Dengan kasar Tia melepas masker yang melekat diwajahnya. Gadis disampingnya ini benar-benar keras kepala.
Keheningan menyelimuti mobil itu. Jalan yang datar tanpa hambatan membuat kantuk mulai melanda. Tapi tidak dengan mereka.
Dua pasang mata yang sama-sama tajam itu masih setia untuk terjaga.
.
.
Pagi ini Za belum berangkat. Ia masih duduk enteng disofa ruang tamu. Mobil yang biasa ia pakai sekarang tidak berada ditangannya, mobil itu kemarin ia tinggalkan dijalan itu.

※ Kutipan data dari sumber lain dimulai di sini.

-- ==== Sys2Proof/Tests/Slice0.lean ====
section
/-! SUPPORT. The model's tests. Expected values are those of 95_test_vectors.md, or are written out from the rule a test names.
A theorem `witness_<Statement>...` shows values that meet the hypotheses of that obligation. -/

namespace Sys2Proof.Tests

open Sys2Proof.Machine Sys2Proof.Safety

/-! ## Small states -/

/-- A build with small bounds: `READ_MAX = 64`, `RX_CAP = 40`, `DIN_MAX = MAX_WIRE`. -/
def build : Params := { readMax := 64, rxCap := some 40, dinMax := some 65803 }

/-- A machine in IDLE with a buffer and events still to come. -/
def idle (rxbuf : Bytes) (inputs : List Event) : State :=
  { params := build, rxbuf := rxbuf, phase := .idle, pend := .none, ovf := false, inputs := inputs, writeDraws := [],
    writeDefault := .wok, trace := [], fed := rxbuf, taken := [] }

/-- A machine that waits for the answer to a read. -/
def waiting (k : Pend) (rxbuf : Bytes) (inputs : List Event) : State :=
  { idle rxbuf inputs with phase := .fetchWait, pend := k }

/-- The last completion of a trace. -/
def lastCompletion (os : List Obs) : Option Completion := (completions os).getLast?

/-- What a step shows a test: the last completion, and the buffer it leaves. -/
def seen (r : Result) : Option (Option Completion × Bytes) :=
  match r with
  | .next s => some (lastCompletion s.trace, s.rxbuf)
  | .fault _ => none
  | .refused _ => none

/-- The state elements after a step. -/
def elementsAfter (r : Result) : Option Elements :=
  match r with
  | .next s => some (elements s)
  | .fault _ => none
  | .refused _ => none

/-- The observations after a step. -/
def shown (r : Result) : Option (List Obs) :=
  match r with
  | .next s => some s.trace
  | .fault _ => none
  | .refused _ => none

/-- `wire(1, a"x")` (95_test_vectors.md 1.1). -/
def wireX : Bytes := [0x02, 0x01, 0x02, 0x01, 0x06, 0x78, 0x94, 0x4D, 0x5E, 0xA4, 0x00]

/-- `wire(3, [])` (95_test_vectors.md 1.2). -/
def wireEmpty : Bytes := [0x02, 0x03, 0x01, 0x01, 0x05, 0xF2, 0x70, 0xF1, 0x33, 0x00]

/-- A corrupted `wire(2, a"hello")` without its terminator (95_test_vectors.md 2.5). -/
def badCrc : Bytes := [0x02, 0x02, 0x02, 0x05, 0x0A, 0x48, 0x65, 0x6C, 0x6C, 0x6F, 0x14, 0x42, 0xF5, 0x6A]

/-- The frame `(1, a"x")`. -/
def frameX : Frame := ⟨1, [0x78]⟩

/-- The frame `(3, [])`. -/
def frameEmpty : Frame := ⟨3, []⟩

/-- `n` bytes `0x41`. -/
def manyA (n : Nat) : Bytes := List.replicate n 0x41#8

theorem manyA_length (n : Nat) : (manyA n).length = n := by simp [manyA]

theorem manyA_noDelimiter (n : Nat) : delimiter ∉ manyA n := by
  simp [manyA, List.mem_replicate, show delimiter ≠ 0x41#8 by decide]

theorem inv_idle {rxbuf : Bytes} {inputs : List Event} (h : rxbuf.length ≤ 40) : Inv (idle rxbuf inputs) where
  params := show build.wellFormed = true by decide
  pend := by simp [idle]
  waiting := by simp [idle]
  cap := by simp [WithinCap, idle, build, h]
  ovf := by simp [idle]
  conserved := by simp [idle]
  packets := by simp [idle]

theorem inv_waiting {k : Pend} {rxbuf : Bytes} {inputs : List Event} (hk : k ≠ .none) (h : rxbuf.length ≤ 40)
    (hz : delimiter ∉ rxbuf) : Inv (waiting k rxbuf inputs) where
  params := (inv_idle (inputs := []) h).params
  pend := by simp [waiting, hk]
  waiting := fun _ => hz
  cap := (inv_idle (inputs := []) h).cap
  ovf := by simp [waiting, idle]
  conserved := by simp [waiting, idle]
  packets := by simp [waiting, idle]

/-! ## WellFormed: an ill-formed term for each check -/

theorem test_crc32_over_dinMax_is_refused : Instr.wellFormed build (.crc32 (manyA 65804)) = false := by
  simp [Instr.wellFormed, Params.dinFits, build, manyA_length]

theorem test_encode_over_dinMax_is_refused : Instr.wellFormed build (.encode 0 (manyA 65804)) = false := by
  simp [Instr.wellFormed, Params.dinFits, build, manyA_length]

theorem test_decode_over_dinMax_is_refused : Instr.wellFormed build (.decode (manyA 65804)) = false := by
  simp [Instr.wellFormed, Params.dinFits, build, manyA_length]

theorem test_send_over_dinMax_is_refused : Instr.wellFormed build (.send 0 (manyA 65804)) = false := by
  simp [Instr.wellFormed, Params.dinFits, build, manyA_length]

theorem test_frame_over_maxPayload_is_refused : Frame.wellFormed ⟨0, manyA 65536⟩ = false := by
  simp [Frame.wellFormed, Config.maxPayload, manyA_length]

theorem test_readMax_zero_is_refused : Params.wellFormed ⟨0, none, none⟩ = false := by decide

theorem test_dinMax_under_maxWire_is_refused : Params.wellFormed ⟨1, none, some 65802⟩ = false := by decide

/-! ## Decode: the words of R71 and R77 bit by bit, TYPE, RSV, F, OPC -/

theorem test_decode_crc32_word :
    decode build ⟨0b0000000000000000_0000000_0_00000001#32, [0x31]⟩ = .command (.crc32 [0x31]) := by decide

theorem test_decode_encode_word :
    decode build ⟨0b1000000000000001_0000000_0_00000010#32, [0x78]⟩ = .command (.encode 0x8001#16 [0x78]) := by decide

theorem test_decode_decode_word :
    decode build ⟨0b0000000000000000_0000000_0_00000011#32, [0x02]⟩ = .command (.decode [0x02]) := by decide

theorem test_decode_send_word :
    decode build ⟨0b0100000000000010_0000000_0_00000100#32, []⟩ = .command (.send 0x4002#16 []) := by decide

theorem test_decode_extract_word :
    decode build ⟨0b0000000000000000_0000000_0_00000101#32, []⟩ = .command (.extract false) := by decide

theorem test_decode_extract_fetch_word :
    decode build ⟨0b0000000000000000_0000000_1_00000101#32, []⟩ = .command (.extract true) := by decide

theorem test_decode_readFrame_word :
    decode build ⟨0b0000000000000000_0000000_0_00000110#32, []⟩ = .command .readFrame := by decide

/-- 95_test_vectors.md 2.9. -/
theorem test_illegal_opcodes :
    decode build ⟨0x00000000#32, []⟩ = .illegal (.reservedOpcode 0x00#8) ∧
    decode build ⟨0x00000007#32, []⟩ = .illegal (.reservedOpcode 0x07#8) ∧
    decode build ⟨0x000000FF#32, []⟩ = .illegal (.reservedOpcode 0xFF#8) := by decide

/-- 95_test_vectors.md 2.9. -/
theorem test_illegal_fields :
    decode build ⟨0x00000201#32, []⟩ = .illegal .reservedBits ∧
    decode build ⟨0x00000106#32, []⟩ = .illegal .fetchOutsideExtract ∧
    decode build ⟨0x00000101#32, []⟩ = .illegal .fetchOutsideExtract ∧
    decode build ⟨0x00010003#32, [0x02, 0x01]⟩ = .illegal .typeOutsideEncodeSend ∧
    decode build ⟨0x00000005#32, [0x41]⟩ = .illegal .dinPresent := by decide

theorem test_table_words :
    decodeTableWord 32 0x00000001 = some (.crc32 []) ∧ decodeTableWord 32 0x00000105 = some (.extract true) ∧
    decodeTableWord 32 0xFFFF0004 = some (.send 0xFFFF#16 []) ∧ decodeTableWord 32 0x00000007 = none := by decide

/-- A table word is the first command after reset. -/
theorem test_table_word_runs_first :
    step (State.reset.withFetchWord 32 0x00000105) = exec (.extract true) State.reset ∧
    step (State.reset.withFetchWord 32 0x12340004) = exec (.send 0x1234#16 []) State.reset := ⟨rfl, rfl⟩

/-! ## One step of each command (95_test_vectors.md 2.1 to 2.8) -/

theorem test_crc32_check_value :
    seen (step (idle [] [.command ⟨0x00000001#32, [0x31, 0x32, 0x33, 0x34, 0x35, 0x36, 0x37, 0x38, 0x39]⟩])) =
      some (some ⟨.ok, 0xCBF43926#32, []⟩, []) := by decide +kernel

theorem test_crc32_empty : crc32 [] = 0x00000000#32 := by decide +kernel

theorem test_encode_zero_byte :
    seen (step (idle [] [.command ⟨0xFFFF0002#32, [0x00]⟩])) =
      some (some ⟨.ok, 0, [0x04, 0xFF, 0xFF, 0x01, 0x01, 0x05, 0x57, 0x5C, 0x81, 0xD3, 0x00]⟩, []) := by decide +kernel

theorem test_encode_type_byte_order :
    wire ⟨0x1234#16, [0x00, 0x00]⟩ =
      [0x04, 0x34, 0x12, 0x02, 0x01, 0x01, 0x03, 0x71, 0xE8, 0x02, 0x9E, 0x00] := by decide +kernel

theorem test_decode_frame :
    seen (step (idle [] [.command ⟨0x00000003#32, wireX⟩])) = some (some ⟨.ok, 1, [0x78]⟩, []) := by decide +kernel

/-- A length field of 2 over one body byte, with a valid CRC (95_test_vectors.md 2.5). -/
theorem test_decode_wrong_length :
    seen (step (idle [] [.command
      ⟨0x00000003#32, [0x02, 0x01, 0x02, 0x02, 0x06, 0x78, 0xCD, 0xF3, 0x18, 0xA6, 0x00]⟩])) =
      some (some ⟨.invalidLength, 0, []⟩, []) := by decide +kernel

theorem test_send_is_one_write :
    shown (step (idle [] [.command ⟨0x00030004#32, []⟩])) =
      some [.write wireEmpty .wok, .completion ⟨.ok, 0, []⟩] := by decide +kernel

theorem test_send_failed_write :
    shown (step { idle [] [.command ⟨0x00010004#32, [0x78]⟩] with writeDraws := [.werr 4] }) =
      some [.write wireX (.werr 4), .completion ⟨.transportError, 0, []⟩] := by decide +kernel

theorem test_extract_keeps_the_rest :
    seen (step (idle [0x41, 0x00, 0x42] [.command ⟨0x00000005#32, []⟩])) = some (some ⟨.ok, 0, [0x41]⟩, [0x42]) := by
  decide

theorem test_extract_appends_the_chunk :
    seen (step (waiting .extract [0x42] [.answer (.chunk [0x43, 0x00, 0x44, 0x00])])) =
      some (some ⟨.ok, 0, [0x42, 0x43]⟩, [0x44, 0x00]) := by decide

theorem test_readFrame_drops_a_bad_packet :
    seen (step (idle (badCrc ++ [0x00, 0x41]) [.command ⟨0x00000006#32, []⟩])) = some (some ⟨.absent, 0, []⟩, [0x41]) := by
  decide +kernel

theorem test_readFrame_ioerr_keeps_the_buffer :
    seen (step (waiting .readFrame [0x02, 0x01] [.answer .ioerr])) =
      some (some ⟨.transportError, 0, []⟩, [0x02, 0x01]) := by decide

Tia sudah berangkat lebih dulu, yaa dia tidur dirumah Za. Tadinya Tala meminta mereka untuk berangkat bersama, tapi tentu saja mereka berdua menolak.
"Gak berangkat Ka?" tanya Nada duduk disamping Za.
"Pake mobil yang lain aja Ka. Lagian mobil kamu kemana siih?" Tala ikut menimpali.
"Ka buang."
Tala mendelik menerima jawaban Za.
"Anak lo nih Nad, mentang-mentang banyak uang main buang mobil sembarangan."
Nada melepaskan tawanya mendengar ucapan Tala. Ia tentunya tahu bahwa Za tak mungkin membuang mobilnya begitu saja. Za itu bukan anak dengan tipe yang suka foya-foya.
"Yaudah, mending Ka berangkat. Nanti telat." saran Nada.
Za mengangguk, setelah menyalami Nada dan Tala ia segera keluar dari rumah besar milik Nada.
Za membuka pintu, bertepatan dengan seorang perempuan paruh baya yang masih awet muda tengah berdiri didepan pintu tersebut.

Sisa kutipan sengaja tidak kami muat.